• Problem:
An exact copy of all the data below is needed.

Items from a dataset
>>>>

-- ==== Sys2Proof/Machine/Field.lean ====
section
/-! DEFINITION. Field channels (R223 to R264, R490, R505): receive buffers and the mapping unit, transmit buffers, the time
master, station supervision, error confinement, stop and isolation; and the meanings of the channel events. -/

namespace Sys2Proof.Machine

/-! ### Access -/

/-- Change one channel. -/
def modChan (s : State) (c : Nat) (f : Channel → Channel) : State := s.setChan c (f (s.chan c))

/-- A receive buffer. -/
def Channel.rxb (ch : Channel) (b : Nat) : RxBuf := look {} ch.rx b
/-- A transmit buffer. -/
def Channel.txb (ch : Channel) (b : Nat) : TxBuf := look {} ch.tx b
/-- A station record. -/
def Channel.st (ch : Channel) (n : Nat) : Station := look {} ch.stations n

/-- Change a receive buffer. -/
def modRx (s : State) (c b : Nat) (f : RxBuf → RxBuf) : State :=
  modChan s c (fun ch => { ch with rx := put {} ch.rx b (f (ch.rxb b)) })
/-- Change a transmit buffer. -/
def modTx (s : State) (c b : Nat) (f : TxBuf → TxBuf) : State :=
  modChan s c (fun ch => { ch with tx := put {} ch.tx b (f (ch.txb b)) })
/-- Change a station. -/
def modSt (s : State) (c n : Nat) (f : Station → Station) : State :=
  modChan s c (fun ch => { ch with stations := put {} ch.stations n (f (ch.st n)) })

/-- A source of channel c (R264). -/
def chanSource (s : State) (c k : Nat) : State := raise s (288 + 8 * c + k)

/-- Word k of the channel record (R226). -/
def Channel.cw (ch : Channel) (k : Nat) : W64 := ch.record.getD k 0
/-- `OPMODE`. -/
def Channel.opmode (ch : Channel) : Nat := bits (ch.cw 0) 62 60
/-- `TMEN`. -/
def Channel.tmen (ch : Channel) : Bool := bit (ch.cw 0) 55

/-- What drives the pins of a channel (R225): the integrated transceiver drives FBn_H and FBn_L and leaves FBn_TXD and FBn_RXD at
high impedance; or the controller drives FBn_TXD and reads FBn_RXD, with mode signalling by PWM symbols in XL FAST mode, and FBn_H
and FBn_L are at high impedance. -/
inductive BusPins where
  | integrated
  | external (pwm : Bool)
  deriving DecidableEq, Repr

/-- The pins that the channel record selects (R225). -/
def Channel.pins (ch : Channel) : BusPins := if bit (ch.cw 0) 59 then .external (bit (ch.cw 0) 56) else .integrated

/-! ### Counters (R262, R263) -/

/-- Kind of channel counter i, in the order of R262: 0 H, 1 W, 2 S. -/
def chanKind (i : Nat) : Nat :=
  if i ∈ [0, 3, 4, 5, 6, 7, 8, 9] then 0 else if i ∈ [1, 2, 18, 19] then 1 else 2

/-- Add n to channel counter i (R13, R262); a kind H counter raises source 556 + c at half range (R375). -/
def countCh (s : State) (c i n : Nat) : State :=
  let old := look 0 (s.chan c).counters i
  let new := if chanKind i = 2 then satNat 32 old n else wrapNat 32 old n
  let s := modChan s c (fun ch => { ch with counters := put 0 ch.counters i new })
  raiseIf (chanKind i == 0 && halfEvent 32 old new) (556 + c) s

/-- A kind H counter of a buffer or station rises by n (R263, R375). -/
def halfCh (s : State) (c : Nat) (old : W32) (n : Nat) : State :=
  raiseIf (halfEvent 32 old.toNat (wrapNat 32 old.toNat n)) (556 + c) s

/-- A transmit buffer's counter rises by one: 0 built, 1 sent, 2 cancelled, 3 failed, 4 discarded, 5 superseded (R263). -/
def countTx (s : State) (c b i : Nat) : State :=
  let t := (s.chan c).txb b
  let old := match i with | 0 => t.built | 1 => t.sent | 2 => t.cancelled | 3 => t.failed | 4 => t.discarded | _ => t.superseded
  let s := modTx s c b (fun t => match i with
    | 0 => { t with built := t.built + 1 }
    | 1 => { t with sent := t.sent + 1 }
    | 2 => { t with cancelled := t.cancelled + 1 }
    | 3 => { t with failed := t.failed + 1 }
    | 4 => { t with discarded := t.discarded + 1 }
    | _ => { t with superseded := t.superseded + 1 })
  halfCh s c old 1

/-! ### Fields and scaling (R236 to R239) -/

/-- Data bit positions of a field, least significant first (R237); none when it reaches below byte 0. -/
def fieldBits (big : Bool) (byte bitn w : Nat) : Option (List Nat) :=
  if big then
    if (bitn + w - 1) / 8 > byte then none
    else some ((List.range w).map (fun k => 8 * (byte - (bitn + k) / 8) + (bitn + k) % 8))
  else some ((List.range w).map (fun k => 8 * byte + bitn + k))

/-- Positions of an entry's field. -/
def entryBits (w0 : W64) : List Nat := (fieldBits (bit w0 61) (bits w0 31 20) (bits w0 19 17) (bits w0 56 52 + 1)).getD []

/-- Positions of a COUNT48 entry's epoch field. -/
def epochBits (w0 w1 : W64) : List Nat := (fieldBits (bit w0 61) (bits w1 63 52) (bits w1 51 49) (bits w1 48 46 + 1)).getD []

/-- Data bit i. -/
def dataBit (d : Bytes) (i : Nat) : Bool := bit (d.getD (i / 8) 0) (i % 8)

/-- Read a field; none when a bit lies beyond the frame (R237). -/
def readField (d : Bytes) (pos : List Nat) : Option Nat :=
  if pos.any (fun i => decide (i ≥ 8 * d.length)) then none
  else some (pos.zipIdx.foldl (fun x p => if dataBit d p.1 then x + 2 ^ p.2 else x) 0)

/-- Write the bits of a field that lie within the frame (R237). -/
def writeField (d : Bytes) (pos : List Nat) (x : Nat) : Bytes :=
  pos.zipIdx.foldl (fun d p =>
    if p.1 < 8 * d.length then setAt d (p.1 / 8) (setBit (d.getD (p.1 / 8) 0) (p.1 % 8) (x.testBit p.2)) else d) d

/-- Clamp an integer; the flag says that it changed. -/
def clampInt (lo hi v : Int) : Int × Bool := if v < lo then (lo, true) else if v > hi then (hi, true) else (v, false)

/-- ((x * GAIN + 2^15) >> 16) + OFFSET (R238). -/
def scaleFixed (x : Int) (w1 : W64) : Int :=
  (x * (BitVec.ofNat 32 (bits w1 63 32)).toInt + 2 ^ 15) / 2 ^ 16 + (BitVec.ofNat 32 (bits w1 31 0)).toInt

<<<<

• Reply to the task:
-- ==== Sys2Proof/Machine/Field.lean ====
section
/-! DEFINITION. Field channels (R223 to R264, R490, R505): receive buffers and the mapping unit, transmit buffers, the time
master, station supervision, error confinement, stop and isolation; and the meanings of the channel events. -/

namespace Sys2Proof.Machine

/-! ### Access -/

/-- Change one channel. -/
def modChan (s : State) (c : Nat) (f : Channel → Channel) : State := s.setChan c (f (s.chan c))

/-- A receive buffer. -/
def Channel.rxb (ch : Channel) (b : Nat) : RxBuf := look {} ch.rx b
/-- A transmit buffer. -/
def Channel.txb (ch : Channel) (b : Nat) : TxBuf := look {} ch.tx b
/-- A station record. -/
def Channel.st (ch : Channel) (n : Nat) : Station := look {} ch.stations n

/-- Change a receive buffer. -/
def modRx (s : State) (c b : Nat) (f : RxBuf → RxBuf) : State :=
  modChan s c (fun ch => { ch with rx := put {} ch.rx b (f (ch.rxb b)) })
/-- Change a transmit buffer. -/
def modTx (s : State) (c b : Nat) (f : TxBuf → TxBuf) : State :=
  modChan s c (fun ch => { ch with tx := put {} ch.tx b (f (ch.txb b)) })
/-- Change a station. -/
def modSt (s : State) (c n : Nat) (f : Station → Station) : State :=
  modChan s c (fun ch => { ch with stations := put {} ch.stations n (f (ch.st n)) })

/-- A source of channel c (R264). -/
def chanSource (s : State) (c k : Nat) : State := raise s (288 + 8 * c + k)

/-- Word k of the channel record (R226). -/
def Channel.cw (ch : Channel) (k : Nat) : W64 := ch.record.getD k 0
/-- `OPMODE`. -/
def Channel.opmode (ch : Channel) : Nat := bits (ch.cw 0) 62 60
/-- `TMEN`. -/
def Channel.tmen (ch : Channel) : Bool := bit (ch.cw 0) 55

/-- What drives the pins of a channel (R225): the integrated transceiver drives FBn_H and FBn_L and leaves FBn_TXD and FBn_RXD at
high impedance; or the controller drives FBn_TXD and reads FBn_RXD, with mode signalling by PWM symbols in XL FAST mode, and FBn_H
and FBn_L are at high impedance. -/
inductive BusPins where
  | integrated
  | external (pwm : Bool)
  deriving DecidableEq, Repr

/-- The pins that the channel record selects (R225). -/
def Channel.pins (ch : Channel) : BusPins := if bit (ch.cw 0) 59 then .external (bit (ch.cw 0) 56) else .integrated

/-! ### Counters (R262, R263) -/

/-- Kind of channel counter i, in the order of R262: 0 H, 1 W, 2 S. -/
def chanKind (i : Nat) : Nat :=
  if i ∈ [0, 3, 4, 5, 6, 7, 8, 9] then 0 else if i ∈ [1, 2, 18, 19] then 1 else 2

/-- Add n to channel counter i (R13, R262); a kind H counter raises source 556 + c at half range (R375). -/
def countCh (s : State) (c i n : Nat) : State :=
  let old := look 0 (s.chan c).counters i
  let new := if chanKind i = 2 then satNat 32 old n else wrapNat 32 old n
  let s := modChan s c (fun ch => { ch with counters := put 0 ch.counters i new })
  raiseIf (chanKind i == 0 && halfEvent 32 old new) (556 + c) s

/-- A kind H counter of a buffer or station rises by n (R263, R375). -/
def halfCh (s : State) (c : Nat) (old : W32) (n : Nat) : State :=
  raiseIf (halfEvent 32 old.toNat (wrapNat 32 old.toNat n)) (556 + c) s

/-- A transmit buffer's counter rises by one: 0 built, 1 sent, 2 cancelled, 3 failed, 4 discarded, 5 superseded (R263). -/
def countTx (s : State) (c b i : Nat) : State :=
  let t := (s.chan c).txb b
  let old := match i with | 0 => t.built | 1 => t.sent | 2 => t.cancelled | 3 => t.failed | 4 => t.discarded | _ => t.superseded
  let s := modTx s c b (fun t => match i with
    | 0 => { t with built := t.built + 1 }
    | 1 => { t with sent := t.sent + 1 }
    | 2 => { t with cancelled := t.cancelled + 1 }
    | 3 => { t with failed := t.failed + 1 }
    | 4 => { t with discarded := t.discarded + 1 }
    | _ => { t with superseded := t.superseded + 1 })
  halfCh s c old 1

/-! ### Fields and scaling (R236 to R239) -/

/-- Data bit positions of a field, least significant first (R237); none when it reaches below byte 0. -/
def fieldBits (big : Bool) (byte bitn w : Nat) : Option (List Nat) :=
  if big then
    if (bitn + w - 1) / 8 > byte then none
    else some ((List.range w).map (fun k => 8 * (byte - (bitn + k) / 8) + (bitn + k) % 8))
  else some ((List.range w).map (fun k => 8 * byte + bitn + k))

/-- Positions of an entry's field. -/
def entryBits (w0 : W64) : List Nat := (fieldBits (bit w0 61) (bits w0 31 20) (bits w0 19 17) (bits w0 56 52 + 1)).getD []

/-- Positions of a COUNT48 entry's epoch field. -/
def epochBits (w0 w1 : W64) : List Nat := (fieldBits (bit w0 61) (bits w1 63 52) (bits w1 51 49) (bits w1 48 46 + 1)).getD []

/-- Data bit i. -/
def dataBit (d : Bytes) (i : Nat) : Bool := bit (d.getD (i / 8) 0) (i % 8)

/-- Read a field; none when a bit lies beyond the frame (R237). -/
def readField (d : Bytes) (pos : List Nat) : Option Nat :=
  if pos.any (fun i => decide (i ≥ 8 * d.length)) then none
  else some (pos.zipIdx.foldl (fun x p => if dataBit d p.1 then x + 2 ^ p.2 else x) 0)

/-- Write the bits of a field that lie within the frame (R237). -/
def writeField (d : Bytes) (pos : List Nat) (x : Nat) : Bytes :=
  pos.zipIdx.foldl (fun d p =>
    if p.1 < 8 * d.length then setAt d (p.1 / 8) (setBit (d.getD (p.1 / 8) 0) (p.1 % 8) (x.testBit p.2)) else d) d

/-- Clamp an integer; the flag says that it changed. -/
def clampInt (lo hi v : Int) : Int × Bool := if v < lo then (lo, true) else if v > hi then (hi, true) else (v, false)

/-- ((x * GAIN + 2^15) >> 16) + OFFSET (R238). -/
def scaleFixed (x : Int) (w1 : W64) : Int :=
  (x * (BitVec.ofNat 32 (bits w1 63 32)).toInt + 2 ^ 15) / 2 ^ 16 + (BitVec.ofNat 32 (bits w1 31 0)).toInt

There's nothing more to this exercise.